Depuis le début de l’invasion russe en Ukraine, à défaut d’une implication militaire directe, les Etats membres de l’UE se sont efforcés d’utiliser pleinement l’arme économique contre la Russie, au travers des régimes de sanctions successifs, y compris le gel d’actifs financiers détenus par la Fédération de Russie et la Banque centrale russe en Europe. Ces actifs gelés s’élèvent environ à 250 Mds EUR, dont 210 Mds EUR sont détenus en Europe. Le débat sur l’usage des actifs russes gelés (frozen assets) prend une tournure juridiquement plus concrète depuis notre dernière analyse (ES 29/9/25).
- Fréquemment posée depuis le début du conflit, la question de la mobilisation des avoirs gelés était proche de trouver une première issue ce jeudi 23 octobre 2025.
- A l’occasion d’un sommet à Bruxelles, alors que la Commission européenne avait bon espoir de trouver un accord permettant d’utiliser ces avoirs, le Premier ministre de la Belgique, Bart de Wever, a mis un frein au projet de prêt de réparation d’un montant de 140 Mds EUR destiné à l’Ukraine.
- Il souhaite poser des conditions avant d’approfondir le projet :
- partage des risques financiers et juridiques par les Vingt-Sept, remboursement des fonds russes à la Russie si nécessaire et mobilisation des actifs russes détenus ailleurs dans l’UE.
- La majorié des actifs gelés sont détenus par Euroclear, chambre de compensation belge, ce qui expose la Belgique à des représailles juridiques de Moscou
- Les Belges craignent d’être condamnés et tenus de rembourser si un tribunal national ou international juge l’opération illégale.
- La Belgique redoute d’envoyer un signal dissuasif aux investisseurs de pays non alignés avec l’UE, notamment la Chine.
- Ils craignent de fragiliser la protection de la propriété souveraine et la confiance juridique qui soutient les flux de capitaux étrangers.
- Rappelons qu’il est question d’utiliser les produits des avoirs et non les investissements déposés avant l’invasion.
- La Commission a bien sûr annoncé qu’elle allait explorer la possibilité d’utiliser 25 milliards d’euros d’avoirs russes situés dans des établissements bancaires et financiers non belges, principalement en France et au Luxembourg.
- Ce report intervient alors que le conflit se prolonge inexorablement, intensifiant la pression sur les finances de l’Ukraine qui se retrouve exposée à un déficit budgétaire de 60 milliards de dollars sur les deux prochaines années.

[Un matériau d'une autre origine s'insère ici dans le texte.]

/-- The levels of a sensor that are due begin to act, each with its event record. -/
def levelOp (s : State) (i : Nat) : State :=
  if s.head.reload = 2 then s
  else
    let x := getSensor s i
    let now := hgNow s
    let w := levelDue x.warn x.warnSince now
    let t := levelDue x.step x.stepSince now
    let d := levelDue x.shed x.shedSince now
    let c := (x.t / 16 % 256).toNat
    let s := setSensor s i { x with warn := x.warn || w, step := x.step || t, shed := x.shed || d }
    ([(w, 1), (t, 2), (d, 3)] : List (Bool × Nat)).foldl (fun (s : State) (e : Bool × Nat) =>
      if e.1 then report s 0x000B 0 none i (e.2 + 256 * c) else s) s

def execThermalLevelAct (sensor : SensorId) (s : State) : Host.Outcome State Fault Refusal := .next (levelOp s sensor)

/-- A region is at the step level: its own sensor's, or for a cluster its field's basin sensor's. -/
def atStep (s : State) (r : Nat) : Bool := (getSensor s r).step || (decide (r < 60) && (getSensor s (60 + r / 5)).step)

/-- The thermal setting rises by one every 1 ms at the step level, and falls by one every 10 ms after. -/
def ladderOp (s : State) (r : Nat) : State :=
  let g := getRegion s r
  let now := hgNow s
  if 72 ≤ r || s.head.reload = 2 then s
  else if atStep s r then
    (if g.lastStep ≠ 0 ∧ now < g.lastStep + msCycles 1 then s else setRegion s r { g with thermal := min 16 (g.thermal + 1), lastStep := now })
  else if g.thermal = 0 ∨ now < g.lastStep + msCycles 10 then s
  else setRegion s r { g with thermal := g.thermal - 1, lastStep := now }

def execThermalLadderStep (region : RegionId) (s : State) : Host.Outcome State Fault Refusal := .next (ladderOp s region)

/-! ### Shedding (R426, R427) -/

/-- A sensor reads 110 °C or more, which acts at once (R426). -/
def reads110 (s : State) (i : Nat) : Bool := decide (1760 ≤ (getSensor s i).t)

/-- The cluster's own sensor, or its field's basin sensor, is at the shed level or reads 110 °C. -/
def shedCalled (s : State) (cl : Nat) : Bool := [cl, 60 + cl / 5].any (fun i => (getSensor s i).shed || reads110 s i)

/-- Pipelines that hold a stage on a cluster. -/
def clusterPipes (s : State) (cl : Nat) : List Nat := (s.head.pipes.filter (fun p => p.2.live && p.2.cores.any (fun c => coreCluster c == cl))).map Prod.fst

/-- Stages on a draining cluster that stand at a boundary move by relief placement; a pipeline with one that fits nowhere is held. -/
def drainStages (s : State) (cl : Nat) : State :=
  (clusterPipes s cl).foldl (fun (s : State) key =>
    moveWhere s key 2 (fun s c => coreCluster c == cl && coreDraining s c) (fun s => match getPipe s key with
      | some q => setPipe s key { q with held := true }
      | none => s)) s

/-- Begin or go on with the shed of one cluster: no work is admitted, stages leave, and the drained cluster powers off. A reset of its
cores completes first (Table BOOT-9). -/
def shedCluster (s : State) (cl : Nat) : State :=
  let g := getRegion s cl
  if !g.powered || s.head.reload = 2 || (clusterCores cl).any (fun c => (getCore s c).resetting) then s
  else
    let s := if g.draining.isNone then setRegion s cl { g with draining := some (hgNow s) } else s
    finishShed (drainStages s cl) cl

def clusterShedOp (s : State) (cl : Nat) : State := if shedCalled s cl then shedCluster s cl else s

def execClusterShed (cluster : ClusterId) (s : State) : Host.Outcome State Fault Refusal := .next (clusterShedOp s cluster)

/-- The field's clusters are off: its cache lines go, and the domain powers off, unless R266 forbids making it dark. -/
def shedFieldDomain (s : State) (f : Nat) : State :=
  let fl := getField s f
  let cache := (fl.ranges.filter (fun e => e.2.mode == 2)).map Prod.fst
  let s := setField s f { fl with lines := fl.lines.filter (fun l => !cache.contains l.range) }
  if routeMissing (setDark s f true) && !routeMissing s then setField s f { getField s f with withheld := true }
  else
    let s := fieldOff (poolLost s f) f
    let s := modRegion s (60 + f) (fun x => { x with shed := true })
    let s := recompute (setDark s f true) true
    report (setEvent s .pwEvent 0 5) 0x000C St.regionShed.code none (60 + f) 0 (60 + f)

/-- A field is shed one cluster after another, and then its domain. -/
def fieldShedOp (s : State) (f : Nat) : State :=
  let g := getRegion s (60 + f)
  if !((getSensor s (60 + f)).shed || reads110 s (60 + f)) || !g.powered || s.head.reload = 2 || (getField s f).withheld then s
  else
    let on := fun (s : State) => (fieldClusters f).find? (fun c => (getRegion s c).powered)
    let s := match on s with
      | some c => shedCluster s c
      | none => s
    if (on s).isNone then shedFieldDomain s f else s

def execFieldShed (field : FieldId) (s : State) : Host.Outcome State Fault Refusal := .next (fieldShedOp s field)

/-- The shed of a cluster can wait no longer for a pipeline: 10 ms have passed, or the shedding sensor reads 110 °C or more. -/
def shedPressing (s : State) (cl : Nat) : Bool :=
  match (getRegion s cl).draining with
  | none => false
  | some t => decide (t + msCycles 10 ≤ hgNow s) || reads110 s cl || reads110 s (60 + cl / 5)

/-- A pipeline that keeps a shed waiting halts with REGION_SHED; its stages there move or it goes down. -/
def shedHaltOp (s : State) (key : Nat) : State :=
  match getPipe s key with
  | none => s
  | some p =>
    let cls := (p.cores.map coreCluster).eraseDups.filter (shedPressing s)
    if cls.isEmpty || p.held || !p.live || s.head.reload = 2 then s
    else
      let s := haltPipe s key .regionShed
      let s := (List.range p.cores.length).foldl (fun (s : State) i => match getPipe s key with
        | none => s
        | some q => if q.live && cls.contains (coreCluster (q.cores.getD i 0)) then moveOrDown s key i 2 else s) s
      let s := match getPipe s key with
        | none => s
        | some q => setPipe s key { q with halted := false }
      cls.foldl finishShed s

def execShedHaltTimeout (program pipe : Nat) (s : State) : Host.Outcome State Fault Refusal := .next (shedHaltOp s (pipeKey program pipe))

/-- Held pipelines all of whose cores are powered again resume (R427). -/
def resumeHeld (s : State) : State :=
  s.head.pipes.foldl (fun (s : State) e =>
    if e.2.held && e.2.cores.all (fun c => (getRegion s (coreRegion c)).powered && (getRegion s (coreRegion c)).draining.isNone) then
      setPipe s e.1 { e.2 with held := false } else s) s

/-- The sensor has read below 95 °C for 1 s. -/
def coolEnough (s : State) (i : Nat) : Bool :=
  match (getSensor s i).below95 with
  | some t => decide (t + secCycles 1 ≤ hgNow s)
  | none => false

/-- A shed domain returns with a thermal setting of 4. A cluster waits for its field. -/
def shedReturnOp (s : State) (d : Nat) : State :=
  if !coolEnough s d || s.head.reload = 2 then s
  else if 60 ≤ d && (getField s (d - 60)).withheld then setField s (d - 60) { getField s (d - 60) with withheld := false }
  else if !(getRegion s d).shed || (d < 60 && !(getRegion s (60 + d / 5)).powered) || (d < 60 && (getSensor s (60 + d / 5)).shed) then s
  else
    let s := if d < 60 then domainOn s d else fieldBack s (d - 60)
    let s := modRegion s d (fun g => { g with thermal := 4, lastStep := hgNow s })
    let s := resumeHeld s
    report s 0x000C 0 none d 1 d

def execShedReturn (domain : Fin 72) (s : State) : Host.Outcome State Fault Refusal := .next (shedReturnOp s domain)

end Sys2Proof.Machine
end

- La Finlande et la Suède considèrent que l’Ukraine a besoin de 130 milliards d’euros sur les années 2026 et 2027.
- L’Ukraine est coincée entre le désengagement financier des États-Unis et la fébrilité des gouvernements européens, eux-mêmes limités par des difficultés économiques intérieures, ce qui rend l’urgence du financement d’autant plus forte.
- Le président ukrainien Volodymyr Zelensky, présent à Bruxelles, a déclaré: « Nous avons besoin de l’argent en 2026. Ce serait mieux de l’obtenir au tout début de l’année, mais je ne sais pas si cela est possible. »
- Ce report survient alors que Washington envoie des signaux contradictoires :
- extension de sanctions contre des groupes pétroliers russes d’un côté et annonces ou hésitations publiques autour d’une éventuelle rencontre Trump-Poutine à Budapest de l’autre.
- La Commission cherche à mutualiser le risque en impliquant des pays du G7 non européens mais le Japon, qui détient environ 30 milliards de dollars d’avoirs gelés, a déjà écarté l’idée mais pourrait suivre la position américaine.
- De son côté, Moscou qualifie toute opération de vol et menace de représailles juridiques et économiques.
- Le sujet du prêt reviendra inévitablement sur la table des négociations au prochain sommet de Bruxelles en décembre prochain.